- TASK BRIEF: Extract every line from the records below that contains the word "sprite".

- PROVIDED DATA:

******************************

/-! ## Instructions that check a range of memory first (20_memory.md R74) -/

/-- The loop of R201 with the operands of a DXYN: the display after it and the collision flag. -/
def State.drawResult (s : State) (x y : RegSel) (n : Nibble) : Display × Bool :=
  drawRows (fun r => s.readByte (s.I.toNat + r)) (s.drawX x) (s.drawY y) (s.drawCount y n) s.disp

/-- The register file after a block load (43_index_memory.md R185). -/
def State.blockLoaded (s : State) (x : RegSel) : Vector Byte 16 :=
  loadRegs (fun k => s.readByte (s.I.toNat + k)) (blockCount x) s.V

section RangeChecked

variable {s : State} {x y : RegSel} {n : Nibble} {a : Nat}

theorem exec_drw_of_fits (h : rangeError s.I.toNat (s.drawCount y n) = none) :
    exec (.drw x y n) s = .next ((s.setDisp (s.drawResult x y n).1).setReg vf (flagByte (s.drawResult x y n).2)) := by
  simp only [exec, execDrw, h, State.drawResult]

theorem exec_drw_of_rangeError (h : rangeError s.I.toNat (s.drawCount y n) = some a) :
    exec (.drw x y n) s = .next (s.raise (.addressError a)) := by
  simp only [exec, execDrw, h]

theorem exec_ldBVx_of_fits (h : rangeError s.I.toNat 3 = none) :
    exec (.ldBVx x) s = .next (s.storeBytes s.I.toNat (bcdDigits (s.reg x))) := by
  simp only [exec, execLdBVx, h]

theorem exec_ldBVx_of_rangeError (h : rangeError s.I.toNat 3 = some a) :
    exec (.ldBVx x) s = .next (s.raise (.addressError a)) := by
  simp only [exec, execLdBVx, h]

theorem exec_ldIVx_of_fits (h : rangeError s.I.toNat (blockCount x) = none) :
    exec (.ldIVx x) s = .next (s.storeBytes s.I.toNat (s.blockRegs x)) := by
  simp only [exec, execLdIVx, h]

theorem exec_ldIVx_of_rangeError (h : rangeError s.I.toNat (blockCount x) = some a) :
    exec (.ldIVx x) s = .next (s.raise (.addressError a)) := by
  simp only [exec, execLdIVx, h]

theorem exec_ldVxI_of_fits (h : rangeError s.I.toNat (blockCount x) = none) :
    exec (.ldVxI x) s = .next { s with V := s.blockLoaded x } := by
  simp only [exec, execLdVxI, h, State.blockLoaded]

theorem exec_ldVxI_of_rangeError (h : rangeError s.I.toNat (blockCount x) = some a) :
    exec (.ldVxI x) s = .next (s.raise (.addressError a)) := by
  simp only [exec, execLdVxI, h]

/-- A range that runs past the end of memory fails at its lowest address there. -/
theorem rangeError_of_past {start count : Nat} (hpos : 0 < count) (hpast : memSize < start + count) :
    rangeError start count = some (max start memSize) :=
  rangeError_eq_some.mpr ⟨⟨hpos, hpast⟩, rfl⟩

theorem rangeError_of_fits {start count : Nat} (h : start + count ≤ memSize) : rangeError start count = none :=
  rangeError_eq_none.mpr (.inr h)

/-- A register after a block load: below `blockCount x` the byte at its place in the block, else its old value. -/
theorem State.blockLoaded_getElem (s : State) (x k : RegSel) :
    (s.blockLoaded x)[k.toNat]'k.isLt = if k.toNat ≤ x.toNat then s.readByte (s.I.toNat + k.toNat) else s.reg k := by
  rw [State.blockLoaded, loadRegs_getElem _ _ _ k.isLt]
  exact if_congr Nat.lt_succ_iff rfl rfl

end RangeChecked

end Sys2Proof.Machine
end

section
/-! Everything an instruction can do, said once: it answers a next state, and that state differs from the one before in one of a
few ways, each with the instructions it belongs to. What each instruction writes, what every step keeps and which diagnostics there
are follow from this. -/

namespace Sys2Proof.Machine

/-- The instructions that write PC beyond the +2 of the fetch (10_state.md R36). -/
def writesPC : Instr → Bool
  | .ret | .jp _ | .call _ | .seImm _ _ | .sneImm _ _ | .seReg _ _ | .sneReg _ _ | .jpV0 _ | .skp _ | .sknp _
  | .ldVxK _ => true
  | _ => false

/-- The instructions that access memory at I (20_memory.md R74). -/
def AccessesMemory (i : Instr) : Prop :=
  (∃ x y n, i = .drw x y n) ∨ (∃ x, i = .ldBVx x) ∨ (∃ x, i = .ldIVx x) ∨ ∃ x, i = .ldVxI x

/-- The diagnostics an instruction can raise in `s`, whose PC is past the instruction (60_exceptions.md R241). -/
inductive Raises (s : State) : Instr → Diag → Prop
  | overflow (nnn : Addr12) (hfull : s.stackFull = true) : Raises s (.call nnn) (.stackOverflow s.instrAddr)
  | underflow (hempty : s.stackEmpty = true) : Raises s .ret (.stackUnderflow s.instrAddr)
  | address {i : Instr} (hi : AccessesMemory i) : Raises s i (.addressError (max s.I.toNat memSize))

/-- `Effect s i t`: executing `i` in `s` may answer `t`. -/
inductive Effect (s : State) : Instr → State → Prop
  | setPC {i : Instr} (v : Word) (hi : writesPC i = true) : Effect s i (s.setPC v)
  | regs {i : Instr} (V : Vector Byte 16) (hV : ∀ k, k ∉ regsWritten i → V[k.toNat]'k.isLt = s.reg k) :
      Effect s i { s with V := V }
  | draw (x : RegSel) (nn v : Byte) : Effect s (.rnd x nn) ((s.setReg x v).consumeDraw)
  | setI {i : Instr} (v : Word) (hi : (∃ nnn, i = .ldI nnn) ∨ (∃ x, i = .addIVx x) ∨ ∃ x, i = .ldFVx x) :
      Effect s i (s.setI v)
  | setDT (x : RegSel) (v : Byte) : Effect s (.ldDtVx x) (s.setDT v)
  | setST (x : RegSel) (v : Byte) : Effect s (.ldStVx x) (s.setST v)
  | clear (d : Display) : Effect s .cls (s.setDisp d)
  | sprite (x y : RegSel) (n : Nibble) (d : Display) (v : Byte) : Effect s (.drw x y n) ((s.setDisp d).setReg vf v)
  | store {i : Instr} (vs : List Byte) (hi : (∃ x, i = .ldBVx x) ∨ ∃ x, i = .ldIVx x)
      (hfits : s.I.toNat + vs.length ≤ memSize) : Effect s i (s.storeBytes s.I.toNat vs)
  | call (nnn : Addr12) (hroom : s.stackFull = false) : Effect s (.call nnn) ((s.push s.PC).setPC (addrOperand nnn))
  | ret (hlive : s.stackEmpty = false) : Effect s .ret (s.pop.setPC s.top)
  | await (x : RegSel) : Effect s (.ldVxK x) ((s.enterAwait x).setPC (s.PC - 2))
  | raise {i : Instr} {d : Diag} (h : Raises s i d) : Effect s i (s.raise d)

variable {s : State}

theorem Effect.of_regsOnly {i : Instr} {t : State} (h : RegsOnly (regsWritten i) s t) : Effect s i t := by
  obtain ⟨ht, hregs, -⟩ := h
  rw [ht]
  exact .regs t.V hregs

/-- A result and a flag change VX and VF only. -/
theorem regsOnly_setRegFlag (s : State) (x : RegSel) (r : Byte) (b : Bool) : RegsOnly [x, 0xF] s (s.setRegFlag x r b) := by
  refine ⟨rfl, fun k hk => ?_, sameMemory_of_eq rfl rfl⟩
  simp only [List.mem_cons, List.not_mem_nil, or_false, not_or] at hk
  exact State.reg_setRegFlag_other s r b hk.1 hk.2

/-- V0 to VX, as `regsWritten` lists them. -/
theorem mem_regsWritten_ldVxI {x k : RegSel} : k ∈ regsWritten (.ldVxI x) ↔ k.toNat ≤ x.toNat := by
  simp only [regsWritten, List.mem_map, List.mem_range]
  constructor
  · rintro ⟨j, hj, rfl⟩
    exact (Nat.mod_le j 16).trans (Nat.lt_succ_iff.mp hj)
  · intro hk
    exact ⟨k.toNat, Nat.lt_succ_of_le hk, by simp⟩

/-- A failed range check at I is an AddressError of an instruction that accesses memory. -/
theorem Effect.of_rangeError {i : Instr} {count a : Nat} (hi : AccessesMemory i) (h : rangeError s.I.toNat count = some a) :
    Effect s i (s.raise (.addressError a)) := by
  obtain ⟨-, rfl⟩ := rangeError_eq_some.mp h
  exact .raise (.address hi)

/-- Every instruction answers a next state, with one of the effects above. -/
theorem exec_effect (i : Instr) (s : State) : ∃ t, exec i s = .next t ∧ Effect s i t := by
  cases i with
  | cls => exact ⟨_, exec_cls s, .clear _⟩
  | ret =>
    cases hempty : s.stackEmpty with
    | false => exact ⟨_, exec_ret_of_not_empty s hempty, .ret hempty⟩
    | true => exact ⟨_, exec_ret_of_empty s hempty, .raise (.underflow hempty)⟩
  | sys nnn => exact ⟨_, exec_sys s nnn, .regs s.V fun _ _ => rfl⟩
  | call nnn =>
    cases hfull : s.stackFull with
    | false => exact ⟨_, exec_call_of_not_full s nnn hfull, .call nnn hfull⟩
    | true => exact ⟨_, exec_call_of_full s nnn hfull, .raise (.overflow nnn hfull)⟩
  | jp | seImm | sneImm | seReg | sneReg | jpV0 | skp | sknp => exact ⟨_, rfl, .setPC _ rfl⟩
  | ldImm | addImm | ldReg | or | and | xor | ldVxDt => exact ⟨_, rfl, .of_regsOnly (regsOnly_setReg s _ _)⟩
  | addReg | sub | shr | subn | shl => exact ⟨_, rfl, .of_regsOnly (regsOnly_setRegFlag s _ _ _)⟩
  | rnd x nn => exact ⟨_, exec_rnd s x nn, .draw x nn _⟩
  | ldI nnn => exact ⟨_, exec_ldI s nnn, .setI _ (.inl ⟨nnn, rfl⟩)⟩
  | addIVx x => exact ⟨_, exec_addIVx s x, .setI _ (.inr (.inl ⟨x, rfl⟩))⟩
  | ldFVx x => exact ⟨_, exec_ldFVx s x, .setI _ (.inr (.inr ⟨x, rfl⟩))⟩
  | ldVxK x => exact ⟨_, exec_ldVxK s x, .await x⟩
  | ldDtVx x => exact ⟨_, exec_ldDtVx s x, .setDT x _⟩
  | ldStVx x => exact ⟨_, exec_ldStVx s x, .setST x _⟩
  | drw x y n =>
    cases hr : rangeError s.I.toNat (s.drawCount y n) with
    | none => exact ⟨_, exec_drw_of_fits hr, .sprite x y n _ _⟩
    | some a => exact ⟨_, exec_drw_of_rangeError hr, .of_rangeError (.inl ⟨x, y, n, rfl⟩) hr⟩
  | ldBVx x =>
    cases hr : rangeError s.I.toNat 3 with
    | none =>
      have hfits : s.I.toNat + (bcdDigits (s.reg x)).length ≤ memSize := (rangeError_eq_none.mp hr).resolve_left (by decide)
      exact ⟨_, exec_ldBVx_of_fits hr, .store _ (.inl ⟨x, rfl⟩) hfits⟩
    | some a => exact ⟨_, exec_ldBVx_of_rangeError hr, .of_rangeError (.inr (.inl ⟨x, rfl⟩)) hr⟩
  | ldIVx x =>
    cases hr : rangeError s.I.toNat (blockCount x) with
    | none =>
      have hfits : s.I.toNat + (s.blockRegs x).length ≤ memSize := by
        rw [State.blockRegs_length]
        exact (rangeError_eq_none.mp hr).resolve_left (Nat.succ_ne_zero _)
      exact ⟨_, exec_ldIVx_of_fits hr, .store _ (.inr ⟨x, rfl⟩) hfits⟩
    | some a => exact ⟨_, exec_ldIVx_of_rangeError hr, .of_rangeError (.inr (.inr (.inl ⟨x, rfl⟩))) hr⟩
  | ldVxI x =>
    cases hr : rangeError s.I.toNat (blockCount x) with
    | none =>
      refine ⟨_, exec_ldVxI_of_fits hr, .regs _ fun k hk => ?_⟩
      rw [State.blockLoaded_getElem, if_neg (mt mem_regsWritten_ldVxI.mpr hk)]
    | some a => exact ⟨_, exec_ldVxI_of_rangeError hr, .of_rangeError (.inr (.inr (.inr ⟨x, rfl⟩))) hr⟩

/-- An answered next state is one of the effects. -/
theorem Effect.of_exec {i : Instr} {t : State} (h : exec i s = .next t) : Effect s i t := by
  obtain ⟨u, hu, heffect⟩ := exec_effect i s
  obtain rfl : u = t := Host.Outcome.next.inj (hu.symm.trans h)
  exact heffect

end Sys2Proof.Machine
end

section
/-! The statements on control flow, registers, timers, keys and I, from the equations above. -/

namespace Sys2Proof.Machine

/-! ## Flags and operands in the words of the statements -/

theorem flagByte_decide (p : Prop) [Decidable p] : flagByte (decide p) = if p then 1 else 0 := by
  simp [flagByte]

/-- The latch level that a key skip tests (decision D15). -/
theorem State.keyDown_keyOperand (s : State) {v : Byte} {k : Fin 16} (h : v.toNat % 16 = k.val) :
    s.keyDown (keyOperand v) = s.key[k] := by
  simp [State.keyDown, keyOperand_toNat, h]

/-- NNN + V0 is far below 2^16 (decision D13). -/
theorem jumpV0Target_toNat (nnn : Addr12) (v : Byte) :
    (addrOperand nnn + indexOperand v).toNat = nnn.toNat + v.toNat := by
  have := nnn.isLt
  have := v.isLt
  rw [BitVec.toNat_add, addrOperand_toNat, indexOperand_toNat]
  omega

/-- The subtraction of the statements, with the 256 added before the subtrahend is taken off. -/
theorem differenceByte_toNat_eq (a b : Byte) : (differenceByte a b).toNat = (a.toNat + 256 - b.toNat) % 256 := by
  have := b.isLt
  rw [differenceByte_toNat]
  omega

/-! ## Control flow -/

/-- Settles O20, by the equation of 0NNN. -/
theorem sysIsNoOp : Obligations.SysIsNoOp := fun nnn s => exec_sys s nnn

/-- Settles O22: the sum of a 12-bit and an 8-bit value. -/
theorem jumpV0AddsTheOffset : Obligations.JumpV0AddsTheOffset := by
  intro nnn s
  have htarget := jumpV0Target_toNat nnn (s.reg 0)
  have hbound : nnn.toNat + (s.reg 0).toNat ≤ 0x10FE := by
    have := nnn.isLt
    have := (s.reg 0).isLt
    omega
  exact ⟨_, exec_jpV0 s nnn, htarget, htarget.trans_le hbound, pcOnly_setPC s _⟩

/-- Settles O25: the call leaves its return address on top of a live stack, and the return takes it from there. -/
theorem returnResumesAfterTheCall : Obligations.ReturnResumesAfterTheCall := by
  intro nnn s t u hbelow hcall hstack hSP
  have hroom : s.stackFull = false := (State.stackFull_eq_false s).mpr hbelow
  obtain rfl : (s.push s.PC).setPC (addrOperand nnn) = t :=
    Host.Outcome.next.inj ((exec_call_of_not_full s nnn hroom).symm.trans hcall)
  have hdepth : u.SP.val = s.SP.val + 1 := (congrArg Fin.val hSP).trans (State.push_depth s s.PC hroom)
  have hlive : u.stackEmpty = false := (State.stackEmpty_eq_false u).mpr (by omega)
  have htop : u.top = s.PC := by
    calc u.top
        _ = (s.push s.PC).top := by simp only [State.top, hstack, hSP, State.setPC_stack, State.setPC_SP]
        _ = s.PC := State.top_push s s.PC hroom
  have hpop : u.pop.SP.val = s.SP.val := by rw [State.pop_depth u hlive, hdepth, Nat.add_sub_cancel]
  exact ⟨u.pop.setPC u.top, exec_ret_of_not_empty u hlive, htop, Fin.ext hpop⟩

******************************

- SOLUTION FOR THIS TASK:
  | sprite (x y : RegSel) (n : Nibble) (d : Display) (v : Byte) : Effect s (.drw x y n) ((s.setDisp d).setReg vf v)
    | none => exact ⟨_, exec_drw_of_fits hr, .sprite x y n _ _⟩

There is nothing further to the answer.